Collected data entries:
= = = =
/-- Clearing a span of the pool keeps the canonical form. -/
theorem Pool.wf_clear {p : Pool} (lo hi : Nat) (h : Memory.wf p.bytes = true) : Memory.wf (p.clear lo hi).bytes = true :=
  twf_tclear 0 lo hi h

/-- A cleared span reads as zeros, and the rest as before (R38, R195). -/
theorem Pool.byte_clear (p : Pool) (lo hi j : Nat) :
    (p.clear lo hi).byte j = if lo ≤ j ∧ j < hi then 0 else p.byte j :=
  tget_tclear 0 p.bytes lo hi j

/-! ### Registers are tables too -/

/-- A scalar register after a write of one. -/
theorem Quarter.rdS_put (x : Quarter) (d i : Reg) (v : Word) :
    (x.put (.s d.toNat v)).rdS i = if i = d then v else x.rdS i := by
  simp only [Quarter.rdS, Quarter.put_s_s, tget_tset]
  exact if_congr (by simp [BitVec.toNat_inj]) rfl rfl

end Sys2Proof.Machine
end

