-- ==== Sys2Proof/Laws/PerInstr.lean ====
section
/-! SUPPORT. For every instruction by itself: what the encoder writes, the decoder reads back.  For a syllable this is said
of its fields (R64 to R69, R72), for an engine command of its 224 bits (R75 to R80); an event has neither. -/

namespace Sys2Proof.Laws.Encoding

/-- The fields of a well-formed syllable suit its form and are those of no other instruction, and the bits of a well-formed
command are taken as that command by its engine. -/
def Statement (i : Instr) : Prop :=
  i.wf = true → (∀ r, i.toRaw = some r → r.ok ∧ ofRaw r = .ok i) ∧
    ∀ e c, encodeCommand i = some c → i.engine = some e → decodeCommand e c = i

/-- An instruction that is no engine command, whose fields name it as the candidate. -/
theorem of_cand {i : Instr} {r : Raw} (hr : i.toRaw = some r) (hc : encodeCommand i = none) (hk : i.wf = true → r.ok)
    (hn : normRaw r = r) (hd : i.wf = true → cand r = some i) : Statement i := by
  intro hw
  refine ⟨fun r' h' => ?_, fun e c h => by rw [hc] at h; exact absurd h (by simp)⟩
  rw [hr, Option.some.injEq] at h'
  subst h'
  exact ⟨hk hw, by simp [ofRaw, hn, hd hw, hw, hr]⟩

/-- An event: it has no encoding. -/
theorem of_event {i : Instr} (hr : i.toRaw = none) (hc : encodeCommand i = none) : Statement i := by
  intro _
  exact ⟨fun r h => by rw [hr] at h; exact absurd h (by simp), fun e c h => by rw [hc] at h; exact absurd h (by simp)⟩

/-- The number in a command word, below 2^224. -/
theorem cmdWord_toNat (op : BitVec 8) (h : CmdHdr) (n : Nat) (hn : n < 2 ^ 160) :
    (cmdWord op h n).toNat = pushBv op (pushCmdHdr h n) := by
  unfold cmdWord
  rw [BitVec.toNat_ofNat]
  refine Nat.mod_eq_of_lt ?_
  have : pushCmdHdr h n < 2 ^ (56 + 160) := by
    unfold pushCmdHdr
    exact pushB_lt _ (pushB_lt _ (pushB_lt _ (pushB_lt _ (pushB_lt _ (pushBv_lt _ (pushBv_lt _ (pushBv_lt _
      (pushBv_lt _ (pushBv_lt _ (pushBv_lt _ (pushBv_lt _ (pushBv_lt _ hn))))))))))))
  exact pushBv_lt _ this

@[simp] theorem takeCmdHdr_push (h : CmdHdr) (n : Nat) : takeCmdHdr (pushCmdHdr h n) = (h, n) := by
  simp [takeCmdHdr, pushCmdHdr]

/-- A command whose opcode and fields are taken as they were put. -/
theorem of_command {i : Instr} {e : Eng} {c : CmdWord} (hr : i.toRaw = none) (he : i.engine = some e)
    (hc : encodeCommand i = some c) (hd : i.wf = true → decodeCommand e c = i) : Statement i := by
  intro hw
  refine ⟨fun r h => by rw [hr] at h; exact absurd h (by simp), fun e' c' h1 h2 => ?_⟩
  rw [hc, Option.some.injEq] at h1
  rw [he, Option.some.injEq] at h2
  subst h1 h2
  exact hd hw
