-- ==== Sys2Proof/Tests/Slice0.lean ====
section
/-! SUPPORT. Tests: words written out from the spec's encodings and the instructions they stand for; a term that each
check of WellFormed refuses; for every statement states and operands that meet its hypotheses; single steps. -/

namespace Sys2Proof.Tests
open Sys2Proof Sys2Proof.Machine
-- The proofs run one after another: each would take a thread of its own.
set_option Elab.async false

/-! ### Decoding

Each word is composed by hand from the spec's own bit positions: form A and B of R64, form L of R65, images of R68,
prefixes of R72, CMD of R74. -/

/-- What a list of words decodes to. -/
def dec (ws : List (BitVec 32)) : Option Instr :=
  match decodeSyllable ws with
  | .ok y => some y.instr
  | .error _ => none
/-- Words and the instruction they stand for, item by item. -/
def decodesTo (l : List (List (BitVec 32) × Instr)) : Bool := l.all fun x => dec x.1 == some x.2

/-- R64, R78, R98. -/
theorem test_decode_scalarA : decodesTo [
    ([0x80008206], .add none 1 2 3 false),
    ([0x80008207], .add none 1 2 3 true),
    ([0x8042050C], .sub none 4 5 6 false),
    ([0x80838813], .mul none 7 8 9 true),
    ([0x80C08206], .mulh none 1 2 3),
    ([0x81008206], .mulhu none 1 2 3),
    ([0x81408206], .div none 1 2 3 false),
    ([0x81808207], .divu none 1 2 3 true),
    ([0x81C08206], .rem none 1 2 3 false),
    ([0x82008206], .remu none 1 2 3 false),
    ([0x825FBE7A], .and none 63 62 61),
    ([0x82808206], .or none 1 2 3),
    ([0x82C08206], .xor none 1 2 3),
    ([0x83008206], .andn none 1 2 3),
    ([0x83408206], .shl none 1 2 3 false),
    ([0x83808207], .shr none 1 2 3 true),
    ([0x83C08206], .sra none 1 2 3 false),
    ([0x84008206], .rot none 1 2 3 false)
    ] = true := by decide

/-- R64, R78, R98, R104. -/
theorem test_decode_scalarA2 : decodesTo [
    ([0x84408206], .min none 1 2 3),
    ([0x84808206], .max none 1 2 3),
    ([0x84C08206], .minu none 1 2 3),
    ([0x85008206], .maxu none 1 2 3),
    ([0x85408200], .clz none 1 2),
    ([0x85808200], .ctz none 1 2),
    ([0x85C40700], .popc none 8 7),
    ([0x86008206], .sext none 1 2 3),
    ([0x86408206], .zext none 1 2 3),
    ([0x86808200], .mov none 1 2),
    ([0x86838101], .movFromPredicate none 7 1),
    ([0x86C08206], .sel none 1 2 3 false),
    ([0x9F9B03F8, 0x02081801], .sel (some 63) 1 2 3 true),
    ([0x87008207], .cmp none 1 2 3 true .eq .set),
    ([0x9F9CA400, 0x02081800], .cmp none 1 2 3 false .gtu .or),
    ([0x87408206], .pand none 1 2 3),
    ([0x87808206], .por none 1 2 3),
    ([0x87C08206], .pxor none 1 2 3),
    ([0x88008206], .pandn none 1 2 3),
    ([0x88408200], .pnot none 1 2),
    ([0x88808200], .pmov none 1 2),
    ([0x88808201], .pmovFromScalar none 1 2)
    ] = true := by decide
= = = =
WHAT YOU SHOULD DO: In the entries above, find each line with the word "Laws" and copy it.

OUTPUT OF THE TASK:
-- ==== Sys2Proof/Laws/PerInstr.lean ====
namespace Sys2Proof.Laws.Encoding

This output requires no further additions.